Restraint in International Politics
Title | Restraint in International Politics PDF eBook |
Author | Brent J. Steele |
Publisher | Cambridge University Press |
Pages | 319 |
Release | 2019-10-17 |
Genre | Philosophy |
ISBN | 1108486088 |
Comprehensive examination of restraint in international politics, considered across a range of contexts as a political process, device, and strategy.
Power and Restraint
Title | Power and Restraint PDF eBook |
Author | Howard S. Cohen |
Publisher | Praeger |
Pages | 200 |
Release | 1991-06-30 |
Genre | Business & Economics |
ISBN |
The authors develop a system of ethical standards by which to measure responsible police behavior and apply these standards to several familiar yet challenging cases encountered daily in municipal patrol work.
Restraint
Title | Restraint PDF eBook |
Author | Barry R. Posen |
Publisher | Cornell University Press |
Pages | 190 |
Release | 2014-06-03 |
Genre | Political Science |
ISBN | 0801470862 |
The United States, Barry R. Posen argues in Restraint, has grown incapable of moderating its ambitions in international politics. Since the collapse of Soviet power, it has pursued a grand strategy that he calls "liberal hegemony," one that Posen sees as unnecessary, counterproductive, costly, and wasteful. Written for policymakers and observers alike, Restraint explains precisely why this grand strategy works poorly and then provides a carefully designed alternative grand strategy and an associated military strategy and force structure.
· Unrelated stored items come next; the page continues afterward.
/-! ## setCur -/

@[simp] theorem setCur_part (s : State) (q : Rsq) : (setCur s q).part = s.part := rfl
@[simp] theorem setCur_cur (s : State) (q : Rsq) : (setCur s q).cur = s.cur := rfl
@[simp] theorem setCur_focus (s : State) (q : Rsq) : (setCur s q).focus = s.focus := rfl
@[simp] theorem setCur_focusU (s : State) (q : Rsq) : (setCur s q).focusU = s.focusU := rfl
@[simp] theorem setCur_agenda (s : State) (q : Rsq) : (setCur s q).agenda = s.agenda := rfl
@[simp] theorem setCur_fresh (s : State) (q : Rsq) : (setCur s q).fresh = s.fresh := rfl
@[simp] theorem setCur_regions (s : State) (q : Rsq) : (setCur s q).regions = s.regions := rfl
@[simp] theorem setCur_nextReg (s : State) (q : Rsq) : (setCur s q).nextReg = s.nextReg := rfl
@[simp] theorem setCur_dies (s : State) (q : Rsq) : (setCur s q).dies = s.dies := rfl
@[simp] theorem setCur_hbm (s : State) (q : Rsq) : (setCur s q).hbm = s.hbm := rfl
@[simp] theorem setCur_sbs (s : State) (q : Rsq) : (setCur s q).sbs = s.sbs := rfl
@[simp] theorem setCur_host (s : State) (q : Rsq) : (setCur s q).host = s.host := rfl
@[simp] theorem setCur_queues (s : State) (q : Rsq) : (setCur s q).queues = s.queues := rfl
@[simp] theorem setCur_ctxs (s : State) (q : Rsq) : (setCur s q).ctxs = s.ctxs := rfl
@[simp] theorem setCur_lastCtx (s : State) (q : Rsq) : (setCur s q).lastCtx = s.lastCtx := rfl
@[simp] theorem setCur_vdevs (s : State) (q : Rsq) : (setCur s q).vdevs = s.vdevs := rfl
@[simp] theorem setCur_objs (s : State) (q : Rsq) : (setCur s q).objs = s.objs := rfl
@[simp] theorem setCur_devNum (s : State) (q : Rsq) : (setCur s q).devNum = s.devNum := rfl
@[simp] theorem setCur_zreqs (s : State) (q : Rsq) : (setCur s q).zreqs = s.zreqs := rfl
@[simp] theorem setCur_zclaims (s : State) (q : Rsq) : (setCur s q).zclaims = s.zclaims := rfl
@[simp] theorem setCur_mailbox (s : State) (q : Rsq) : (setCur s q).mailbox = s.mailbox := rfl
@[simp] theorem setCur_damask (s : State) (q : Rsq) : (setCur s q).damask = s.damask := rfl
@[simp] theorem setCur_irqs (s : State) (q : Rsq) : (setCur s q).irqs = s.irqs := rfl
@[simp] theorem setCur_reads (s : State) (q : Rsq) : (setCur s q).reads = s.reads := rfl
@[simp] theorem setCur_trace (s : State) (q : Rsq) : (setCur s q).trace = s.trace := rfl
@[simp] theorem setCur_settings (s : State) (q : Rsq) : (setCur s q).settings = s.settings := rfl
@[simp] theorem setCur_flowBlocks (s : State) (q : Rsq) : (setCur s q).flowBlocks = s.flowBlocks := rfl
@[simp] theorem setCur_images (s : State) (q : Rsq) : (setCur s q).images = s.images := rfl
@[simp] theorem setCur_journal (s : State) (q : Rsq) : (setCur s q).journal = s.journal := rfl
@[simp] theorem setCur_errs (s : State) (q : Rsq) : (setCur s q).errs = s.errs := rfl
@[simp] theorem setCur_reports (s : State) (q : Rsq) : (setCur s q).reports = s.reports := rfl
@[simp] theorem setCur_stalled (s : State) (q : Rsq) : (setCur s q).stalled = s.stalled := rfl
@[simp] theorem setCur_tlps (s : State) (q : Rsq) : (setCur s q).tlps = s.tlps := rfl
@[simp] theorem setCur_diag (s : State) (q : Rsq) : (setCur s q).diag = s.diag := rfl

/-! ## setDie -/

@[simp] theorem setDie_part (s : State) (d : Nat) (x : Die) : (setDie s d x).part = s.part := rfl
@[simp] theorem setDie_cur (s : State) (d : Nat) (x : Die) : (setDie s d x).cur = s.cur := rfl
@[simp] theorem setDie_focus (s : State) (d : Nat) (x : Die) : (setDie s d x).focus = s.focus := rfl
@[simp] theorem setDie_focusU (s : State) (d : Nat) (x : Die) : (setDie s d x).focusU = s.focusU := rfl
@[simp] theorem setDie_agenda (s : State) (d : Nat) (x : Die) : (setDie s d x).agenda = s.agenda := rfl
@[simp] theorem setDie_fresh (s : State) (d : Nat) (x : Die) : (setDie s d x).fresh = s.fresh := rfl
@[simp] theorem setDie_rings (s : State) (d : Nat) (x : Die) : (setDie s d x).rings = s.rings := rfl
@[simp] theorem setDie_regions (s : State) (d : Nat) (x : Die) : (setDie s d x).regions = s.regions := rfl
@[simp] theorem setDie_nextReg (s : State) (d : Nat) (x : Die) : (setDie s d x).nextReg = s.nextReg := rfl
@[simp] theorem setDie_hbm (s : State) (d : Nat) (x : Die) : (setDie s d x).hbm = s.hbm := rfl
@[simp] theorem setDie_sbs (s : State) (d : Nat) (x : Die) : (setDie s d x).sbs = s.sbs := rfl
@[simp] theorem setDie_host (s : State) (d : Nat) (x : Die) : (setDie s d x).host = s.host := rfl
@[simp] theorem setDie_queues (s : State) (d : Nat) (x : Die) : (setDie s d x).queues = s.queues := rfl
@[simp] theorem setDie_ctxs (s : State) (d : Nat) (x : Die) : (setDie s d x).ctxs = s.ctxs := rfl
@[simp] theorem setDie_lastCtx (s : State) (d : Nat) (x : Die) : (setDie s d x).lastCtx = s.lastCtx := rfl
@[simp] theorem setDie_vdevs (s : State) (d : Nat) (x : Die) : (setDie s d x).vdevs = s.vdevs := rfl
@[simp] theorem setDie_objs (s : State) (d : Nat) (x : Die) : (setDie s d x).objs = s.objs := rfl
@[simp] theorem setDie_devNum (s : State) (d : Nat) (x : Die) : (setDie s d x).devNum = s.devNum := rfl
@[simp] theorem setDie_zreqs (s : State) (d : Nat) (x : Die) : (setDie s d x).zreqs = s.zreqs := rfl
@[simp] theorem setDie_zclaims (s : State) (d : Nat) (x : Die) : (setDie s d x).zclaims = s.zclaims := rfl
@[simp] theorem setDie_mailbox (s : State) (d : Nat) (x : Die) : (setDie s d x).mailbox = s.mailbox := rfl
@[simp] theorem setDie_damask (s : State) (d : Nat) (x : Die) : (setDie s d x).damask = s.damask := rfl
@[simp] theorem setDie_irqs (s : State) (d : Nat) (x : Die) : (setDie s d x).irqs = s.irqs := rfl
@[simp] theorem setDie_reads (s : State) (d : Nat) (x : Die) : (setDie s d x).reads = s.reads := rfl
@[simp] theorem setDie_trace (s : State) (d : Nat) (x : Die) : (setDie s d x).trace = s.trace := rfl
@[simp] theorem setDie_settings (s : State) (d : Nat) (x : Die) : (setDie s d x).settings = s.settings := rfl
@[simp] theorem setDie_flowBlocks (s : State) (d : Nat) (x : Die) : (setDie s d x).flowBlocks = s.flowBlocks := rfl
@[simp] theorem setDie_images (s : State) (d : Nat) (x : Die) : (setDie s d x).images = s.images := rfl
@[simp] theorem setDie_journal (s : State) (d : Nat) (x : Die) : (setDie s d x).journal = s.journal := rfl
@[simp] theorem setDie_errs (s : State) (d : Nat) (x : Die) : (setDie s d x).errs = s.errs := rfl
@[simp] theorem setDie_reports (s : State) (d : Nat) (x : Die) : (setDie s d x).reports = s.reports := rfl
@[simp] theorem setDie_stalled (s : State) (d : Nat) (x : Die) : (setDie s d x).stalled = s.stalled := rfl
@[simp] theorem setDie_tlps (s : State) (d : Nat) (x : Die) : (setDie s d x).tlps = s.tlps := rfl
@[simp] theorem setDie_diag (s : State) (d : Nat) (x : Die) : (setDie s d x).diag = s.diag := rfl

/-! ## modDie -/

@[simp] theorem modDie_part (s : State) (d : Nat) (f : Die → Die) : (modDie s d f).part = s.part := rfl
@[simp] theorem modDie_cur (s : State) (d : Nat) (f : Die → Die) : (modDie s d f).cur = s.cur := rfl
@[simp] theorem modDie_focus (s : State) (d : Nat) (f : Die → Die) : (modDie s d f).focus = s.focus := rfl
@[simp] theorem modDie_focusU (s : State) (d : Nat) (f : Die → Die) : (modDie s d f).focusU = s.focusU := rfl
@[simp] theorem modDie_agenda (s : State) (d : Nat) (f : Die → Die) : (modDie s d f).agenda = s.agenda := rfl
@[simp] theorem modDie_fresh (s : State) (d : Nat) (f : Die → Die) : (modDie s d f).fresh = s.fresh := rfl
@[simp] theorem modDie_rings (s : State) (d : Nat) (f : Die → Die) : (modDie s d f).rings = s.rings := rfl
@[simp] theorem modDie_regions (s : State) (d : Nat) (f : Die → Die) : (modDie s d f).regions = s.regions := rfl
@[simp] theorem modDie_nextReg (s : State) (d : Nat) (f : Die → Die) : (modDie s d f).nextReg = s.nextReg := rfl
@[simp] theorem modDie_hbm (s : State) (d : Nat) (f : Die → Die) : (modDie s d f).hbm = s.hbm := rfl
@[simp] theorem modDie_sbs (s : State) (d : Nat) (f : Die → Die) : (modDie s d f).sbs = s.sbs := rfl
@[simp] theorem modDie_host (s : State) (d : Nat) (f : Die → Die) : (modDie s d f).host = s.host := rfl
@[simp] theorem modDie_queues (s : State) (d : Nat) (f : Die → Die) : (modDie s d f).queues = s.queues := rfl
@[simp] theorem modDie_ctxs (s : State) (d : Nat) (f : Die → Die) : (modDie s d f).ctxs = s.ctxs := rfl
@[simp] theorem modDie_lastCtx (s : State) (d : Nat) (f : Die → Die) : (modDie s d f).lastCtx = s.lastCtx := rfl
@[simp] theorem modDie_vdevs (s : State) (d : Nat) (f : Die → Die) : (modDie s d f).vdevs = s.vdevs := rfl
@[simp] theorem modDie_objs (s : State) (d : Nat) (f : Die → Die) : (modDie s d f).objs = s.objs := rfl
@[simp] theorem modDie_devNum (s : State) (d : Nat) (f : Die → Die) : (modDie s d f).devNum = s.devNum := rfl
@[simp] theorem modDie_zreqs (s : State) (d : Nat) (f : Die → Die) : (modDie s d f).zreqs = s.zreqs := rfl
@[simp] theorem modDie_zclaims (s : State) (d : Nat) (f : Die → Die) : (modDie s d f).zclaims = s.zclaims := rfl
@[simp] theorem modDie_mailbox (s : State) (d : Nat) (f : Die → Die) : (modDie s d f).mailbox = s.mailbox := rfl
@[simp] theorem modDie_damask (s : State) (d : Nat) (f : Die → Die) : (modDie s d f).damask = s.damask := rfl
@[simp] theorem modDie_irqs (s : State) (d : Nat) (f : Die → Die) : (modDie s d f).irqs = s.irqs := rfl
@[simp] theorem modDie_reads (s : State) (d : Nat) (f : Die → Die) : (modDie s d f).reads = s.reads := rfl
@[simp] theorem modDie_trace (s : State) (d : Nat) (f : Die → Die) : (modDie s d f).trace = s.trace := rfl
@[simp] theorem modDie_settings (s : State) (d : Nat) (f : Die → Die) : (modDie s d f).settings = s.settings := rfl
@[simp] theorem modDie_flowBlocks (s : State) (d : Nat) (f : Die → Die) : (modDie s d f).flowBlocks = s.flowBlocks := rfl
@[simp] theorem modDie_images (s : State) (d : Nat) (f : Die → Die) : (modDie s d f).images = s.images := rfl
@[simp] theorem modDie_journal (s : State) (d : Nat) (f : Die → Die) : (modDie s d f).journal = s.journal := rfl
@[simp] theorem modDie_errs (s : State) (d : Nat) (f : Die → Die) : (modDie s d f).errs = s.errs := rfl
@[simp] theorem modDie_reports (s : State) (d : Nat) (f : Die → Die) : (modDie s d f).reports = s.reports := rfl
@[simp] theorem modDie_stalled (s : State) (d : Nat) (f : Die → Die) : (modDie s d f).stalled = s.stalled := rfl
@[simp] theorem modDie_tlps (s : State) (d : Nat) (f : Die → Die) : (modDie s d f).tlps = s.tlps := rfl
@[simp] theorem modDie_diag (s : State) (d : Nat) (f : Die → Die) : (modDie s d f).diag = s.diag := rfl

/-! ## setRegion -/

@[simp] theorem setRegion_part (s : State) (k : Nat) (g : Region) : (setRegion s k g).part = s.part := rfl
@[simp] theorem setRegion_cur (s : State) (k : Nat) (g : Region) : (setRegion s k g).cur = s.cur := rfl
@[simp] theorem setRegion_focus (s : State) (k : Nat) (g : Region) : (setRegion s k g).focus = s.focus := rfl
@[simp] theorem setRegion_focusU (s : State) (k : Nat) (g : Region) : (setRegion s k g).focusU = s.focusU := rfl
@[simp] theorem setRegion_agenda (s : State) (k : Nat) (g : Region) : (setRegion s k g).agenda = s.agenda := rfl
@[simp] theorem setRegion_fresh (s : State) (k : Nat) (g : Region) : (setRegion s k g).fresh = s.fresh := rfl
@[simp] theorem setRegion_rings (s : State) (k : Nat) (g : Region) : (setRegion s k g).rings = s.rings := rfl
@[simp] theorem setRegion_nextReg (s : State) (k : Nat) (g : Region) : (setRegion s k g).nextReg = s.nextReg := rfl
@[simp] theorem setRegion_dies (s : State) (k : Nat) (g : Region) : (setRegion s k g).dies = s.dies := rfl
@[simp] theorem setRegion_hbm (s : State) (k : Nat) (g : Region) : (setRegion s k g).hbm = s.hbm := rfl
@[simp] theorem setRegion_sbs (s : State) (k : Nat) (g : Region) : (setRegion s k g).sbs = s.sbs := rfl
@[simp] theorem setRegion_host (s : State) (k : Nat) (g : Region) : (setRegion s k g).host = s.host := rfl
@[simp] theorem setRegion_queues (s : State) (k : Nat) (g : Region) : (setRegion s k g).queues = s.queues := rfl
@[simp] theorem setRegion_ctxs (s : State) (k : Nat) (g : Region) : (setRegion s k g).ctxs = s.ctxs := rfl
@[simp] theorem setRegion_lastCtx (s : State) (k : Nat) (g : Region) : (setRegion s k g).lastCtx = s.lastCtx := rfl
@[simp] theorem setRegion_vdevs (s : State) (k : Nat) (g : Region) : (setRegion s k g).vdevs = s.vdevs := rfl
@[simp] theorem setRegion_objs (s : State) (k : Nat) (g : Region) : (setRegion s k g).objs = s.objs := rfl
@[simp] theorem setRegion_devNum (s : State) (k : Nat) (g : Region) : (setRegion s k g).devNum = s.devNum := rfl
@[simp] theorem setRegion_zreqs (s : State) (k : Nat) (g : Region) : (setRegion s k g).zreqs = s.zreqs := rfl
@[simp] theorem setRegion_zclaims (s : State) (k : Nat) (g : Region) : (setRegion s k g).zclaims = s.zclaims := rfl
@[simp] theorem setRegion_mailbox (s : State) (k : Nat) (g : Region) : (setRegion s k g).mailbox = s.mailbox := rfl
@[simp] theorem setRegion_damask (s : State) (k : Nat) (g : Region) : (setRegion s k g).damask = s.damask := rfl
@[simp] theorem setRegion_irqs (s : State) (k : Nat) (g : Region) : (setRegion s k g).irqs = s.irqs := rfl
@[simp] theorem setRegion_reads (s : State) (k : Nat) (g : Region) : (setRegion s k g).reads = s.reads := rfl
@[simp] theorem setRegion_trace (s : State) (k : Nat) (g : Region) : (setRegion s k g).trace = s.trace := rfl
@[simp] theorem setRegion_settings (s : State) (k : Nat) (g : Region) : (setRegion s k g).settings = s.settings := rfl
@[simp] theorem setRegion_flowBlocks (s : State) (k : Nat) (g : Region) : (setRegion s k g).flowBlocks = s.flowBlocks := rfl
@[simp] theorem setRegion_images (s : State) (k : Nat) (g : Region) : (setRegion s k g).images = s.images := rfl
@[simp] theorem setRegion_journal (s : State) (k : Nat) (g : Region) : (setRegion s k g).journal = s.journal := rfl
@[simp] theorem setRegion_errs (s : State) (k : Nat) (g : Region) : (setRegion s k g).errs = s.errs := rfl
@[simp] theorem setRegion_reports (s : State) (k : Nat) (g : Region) : (setRegion s k g).reports = s.reports := rfl
@[simp] theorem setRegion_stalled (s : State) (k : Nat) (g : Region) : (setRegion s k g).stalled = s.stalled := rfl
@[simp] theorem setRegion_tlps (s : State) (k : Nat) (g : Region) : (setRegion s k g).tlps = s.tlps := rfl
@[simp] theorem setRegion_diag (s : State) (k : Nat) (g : Region) : (setRegion s k g).diag = s.diag := rfl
In contrast to the failures and unexpected problems that have stemmed from America’s consistent overreaching, Posen makes an urgent argument for restraint in the future use of U.S. military strength. After setting out the political implications of restraint as a guiding principle, Posen sketches the appropriate military forces and posture that would support such a strategy. He works with a deliberately constrained notion of grand strategy and, even more important, of national security (which he defines as including sovereignty, territorial integrity, power position, and safety). His alternative for military strategy, which Posen calls "command of the commons," focuses on protecting U.S. global access through naval, air, and space power, while freeing the United States from most of the relationships that require the permanent stationing of U.S. forces overseas.